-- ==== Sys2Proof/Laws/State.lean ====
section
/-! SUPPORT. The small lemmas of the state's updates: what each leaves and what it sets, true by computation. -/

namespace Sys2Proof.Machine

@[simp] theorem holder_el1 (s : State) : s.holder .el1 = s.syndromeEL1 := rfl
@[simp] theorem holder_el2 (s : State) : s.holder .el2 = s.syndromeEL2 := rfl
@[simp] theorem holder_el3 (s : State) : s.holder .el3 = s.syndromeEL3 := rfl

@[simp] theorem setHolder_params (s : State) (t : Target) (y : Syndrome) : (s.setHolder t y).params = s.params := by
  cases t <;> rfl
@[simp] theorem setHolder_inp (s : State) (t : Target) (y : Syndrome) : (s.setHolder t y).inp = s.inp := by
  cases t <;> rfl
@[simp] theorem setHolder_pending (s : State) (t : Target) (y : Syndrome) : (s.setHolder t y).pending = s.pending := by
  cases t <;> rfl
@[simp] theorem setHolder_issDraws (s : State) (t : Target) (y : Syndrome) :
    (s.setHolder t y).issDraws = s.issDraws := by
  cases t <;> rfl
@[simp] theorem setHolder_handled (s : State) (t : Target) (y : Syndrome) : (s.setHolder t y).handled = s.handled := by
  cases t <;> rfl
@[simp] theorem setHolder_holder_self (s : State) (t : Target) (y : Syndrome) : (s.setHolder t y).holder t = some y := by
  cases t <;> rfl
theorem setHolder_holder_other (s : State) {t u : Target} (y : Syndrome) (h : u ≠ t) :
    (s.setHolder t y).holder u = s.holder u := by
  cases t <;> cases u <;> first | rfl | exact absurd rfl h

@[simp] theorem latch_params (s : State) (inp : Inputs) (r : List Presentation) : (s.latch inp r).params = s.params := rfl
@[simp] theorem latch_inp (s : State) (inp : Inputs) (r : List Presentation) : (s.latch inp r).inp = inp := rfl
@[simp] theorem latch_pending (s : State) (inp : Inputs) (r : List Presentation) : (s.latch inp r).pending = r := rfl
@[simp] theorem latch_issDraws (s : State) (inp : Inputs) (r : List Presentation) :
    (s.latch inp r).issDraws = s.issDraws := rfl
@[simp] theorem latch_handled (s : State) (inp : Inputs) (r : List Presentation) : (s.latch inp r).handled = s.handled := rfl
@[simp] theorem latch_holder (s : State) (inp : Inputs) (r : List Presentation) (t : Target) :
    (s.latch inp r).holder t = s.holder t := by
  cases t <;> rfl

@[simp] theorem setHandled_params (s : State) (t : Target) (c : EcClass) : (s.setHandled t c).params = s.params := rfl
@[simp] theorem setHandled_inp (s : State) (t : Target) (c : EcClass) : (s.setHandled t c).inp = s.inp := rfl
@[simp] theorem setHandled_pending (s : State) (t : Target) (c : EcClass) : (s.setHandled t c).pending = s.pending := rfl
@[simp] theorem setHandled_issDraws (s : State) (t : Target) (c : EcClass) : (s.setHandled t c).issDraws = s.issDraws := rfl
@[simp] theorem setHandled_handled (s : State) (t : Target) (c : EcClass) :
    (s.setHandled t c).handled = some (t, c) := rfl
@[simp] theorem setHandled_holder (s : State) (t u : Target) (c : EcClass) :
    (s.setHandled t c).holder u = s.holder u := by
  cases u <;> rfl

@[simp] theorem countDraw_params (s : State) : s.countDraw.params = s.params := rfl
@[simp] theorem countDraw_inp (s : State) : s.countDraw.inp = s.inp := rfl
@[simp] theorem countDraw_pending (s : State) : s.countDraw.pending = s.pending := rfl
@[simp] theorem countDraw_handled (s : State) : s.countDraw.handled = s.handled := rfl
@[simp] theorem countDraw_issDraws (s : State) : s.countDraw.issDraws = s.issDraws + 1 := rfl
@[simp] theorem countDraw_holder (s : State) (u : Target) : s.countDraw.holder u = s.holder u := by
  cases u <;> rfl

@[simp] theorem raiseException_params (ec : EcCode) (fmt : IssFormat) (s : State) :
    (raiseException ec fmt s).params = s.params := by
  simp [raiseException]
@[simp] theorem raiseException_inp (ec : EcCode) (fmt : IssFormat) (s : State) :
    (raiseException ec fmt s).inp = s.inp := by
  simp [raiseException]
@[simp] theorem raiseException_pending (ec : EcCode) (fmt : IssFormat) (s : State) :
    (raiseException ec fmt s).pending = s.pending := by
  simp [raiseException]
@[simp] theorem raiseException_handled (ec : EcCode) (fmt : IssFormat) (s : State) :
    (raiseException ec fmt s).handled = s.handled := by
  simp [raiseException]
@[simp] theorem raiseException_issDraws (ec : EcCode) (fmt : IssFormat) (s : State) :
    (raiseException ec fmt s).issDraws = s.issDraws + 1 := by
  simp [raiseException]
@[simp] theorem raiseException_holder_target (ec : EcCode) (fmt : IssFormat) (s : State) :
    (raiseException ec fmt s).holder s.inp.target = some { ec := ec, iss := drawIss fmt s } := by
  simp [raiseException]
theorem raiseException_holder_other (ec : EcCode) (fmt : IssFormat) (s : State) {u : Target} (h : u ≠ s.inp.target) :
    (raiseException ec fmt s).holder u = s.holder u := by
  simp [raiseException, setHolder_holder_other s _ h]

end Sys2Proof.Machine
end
_____
_Required work_. Repeat all of the records, letter for letter.

_Task solution_.
-- ==== Sys2Proof/Laws/State.lean ====
section
/-! SUPPORT. The small lemmas of the state's updates: what each leaves and what it sets, true by computation. -/

namespace Sys2Proof.Machine

@[simp] theorem holder_el1 (s : State) : s.holder .el1 = s.syndromeEL1 := rfl
@[simp] theorem holder_el2 (s : State) : s.holder .el2 = s.syndromeEL2 := rfl
@[simp] theorem holder_el3 (s : State) : s.holder .el3 = s.syndromeEL3 := rfl

@[simp] theorem setHolder_params (s : State) (t : Target) (y : Syndrome) : (s.setHolder t y).params = s.params := by
  cases t <;> rfl
@[simp] theorem setHolder_inp (s : State) (t : Target) (y : Syndrome) : (s.setHolder t y).inp = s.inp := by
  cases t <;> rfl
@[simp] theorem setHolder_pending (s : State) (t : Target) (y : Syndrome) : (s.setHolder t y).pending = s.pending := by
  cases t <;> rfl
@[simp] theorem setHolder_issDraws (s : State) (t : Target) (y : Syndrome) :
    (s.setHolder t y).issDraws = s.issDraws := by
  cases t <;> rfl
@[simp] theorem setHolder_handled (s : State) (t : Target) (y : Syndrome) : (s.setHolder t y).handled = s.handled := by
  cases t <;> rfl
@[simp] theorem setHolder_holder_self (s : State) (t : Target) (y : Syndrome) : (s.setHolder t y).holder t = some y := by
  cases t <;> rfl
theorem setHolder_holder_other (s : State) {t u : Target} (y : Syndrome) (h : u ≠ t) :
    (s.setHolder t y).holder u = s.holder u := by
  cases t <;> cases u <;> first | rfl | exact absurd rfl h

@[simp] theorem latch_params (s : State) (inp : Inputs) (r : List Presentation) : (s.latch inp r).params = s.params := rfl
@[simp] theorem latch_inp (s : State) (inp : Inputs) (r : List Presentation) : (s.latch inp r).inp = inp := rfl
@[simp] theorem latch_pending (s : State) (inp : Inputs) (r : List Presentation) : (s.latch inp r).pending = r := rfl
@[simp] theorem latch_issDraws (s : State) (inp : Inputs) (r : List Presentation) :
    (s.latch inp r).issDraws = s.issDraws := rfl
@[simp] theorem latch_handled (s : State) (inp : Inputs) (r : List Presentation) : (s.latch inp r).handled = s.handled := rfl
@[simp] theorem latch_holder (s : State) (inp : Inputs) (r : List Presentation) (t : Target) :
    (s.latch inp r).holder t = s.holder t := by
  cases t <;> rfl

@[simp] theorem setHandled_params (s : State) (t : Target) (c : EcClass) : (s.setHandled t c).params = s.params := rfl
@[simp] theorem setHandled_inp (s : State) (t : Target) (c : EcClass) : (s.setHandled t c).inp = s.inp := rfl
@[simp] theorem setHandled_pending (s : State) (t : Target) (c : EcClass) : (s.setHandled t c).pending = s.pending := rfl
@[simp] theorem setHandled_issDraws (s : State) (t : Target) (c : EcClass) : (s.setHandled t c).issDraws = s.issDraws := rfl
@[simp] theorem setHandled_handled (s : State) (t : Target) (c : EcClass) :
    (s.setHandled t c).handled = some (t, c) := rfl
@[simp] theorem setHandled_holder (s : State) (t u : Target) (c : EcClass) :
    (s.setHandled t c).holder u = s.holder u := by
  cases u <;> rfl

@[simp] theorem countDraw_params (s : State) : s.countDraw.params = s.params := rfl
@[simp] theorem countDraw_inp (s : State) : s.countDraw.inp = s.inp := rfl
@[simp] theorem countDraw_pending (s : State) : s.countDraw.pending = s.pending := rfl
@[simp] theorem countDraw_handled (s : State) : s.countDraw.handled = s.handled := rfl
@[simp] theorem countDraw_issDraws (s : State) : s.countDraw.issDraws = s.issDraws + 1 := rfl
@[simp] theorem countDraw_holder (s : State) (u : Target) : s.countDraw.holder u = s.holder u := by
  cases u <;> rfl

@[simp] theorem raiseException_params (ec : EcCode) (fmt : IssFormat) (s : State) :
    (raiseException ec fmt s).params = s.params := by
  simp [raiseException]
@[simp] theorem raiseException_inp (ec : EcCode) (fmt : IssFormat) (s : State) :
    (raiseException ec fmt s).inp = s.inp := by
  simp [raiseException]
@[simp] theorem raiseException_pending (ec : EcCode) (fmt : IssFormat) (s : State) :
    (raiseException ec fmt s).pending = s.pending := by
  simp [raiseException]
@[simp] theorem raiseException_handled (ec : EcCode) (fmt : IssFormat) (s : State) :
    (raiseException ec fmt s).handled = s.handled := by
  simp [raiseException]
@[simp] theorem raiseException_issDraws (ec : EcCode) (fmt : IssFormat) (s : State) :
    (raiseException ec fmt s).issDraws = s.issDraws + 1 := by
  simp [raiseException]
@[simp] theorem raiseException_holder_target (ec : EcCode) (fmt : IssFormat) (s : State) :
    (raiseException ec fmt s).holder s.inp.target = some { ec := ec, iss := drawIss fmt s } := by
  simp [raiseException]
theorem raiseException_holder_other (ec : EcCode) (fmt : IssFormat) (s : State) {u : Target} (h : u ≠ s.inp.target) :
    (raiseException ec fmt s).holder u = s.holder u := by
  simp [raiseException, setHolder_holder_other s _ h]

end Sys2Proof.Machine
end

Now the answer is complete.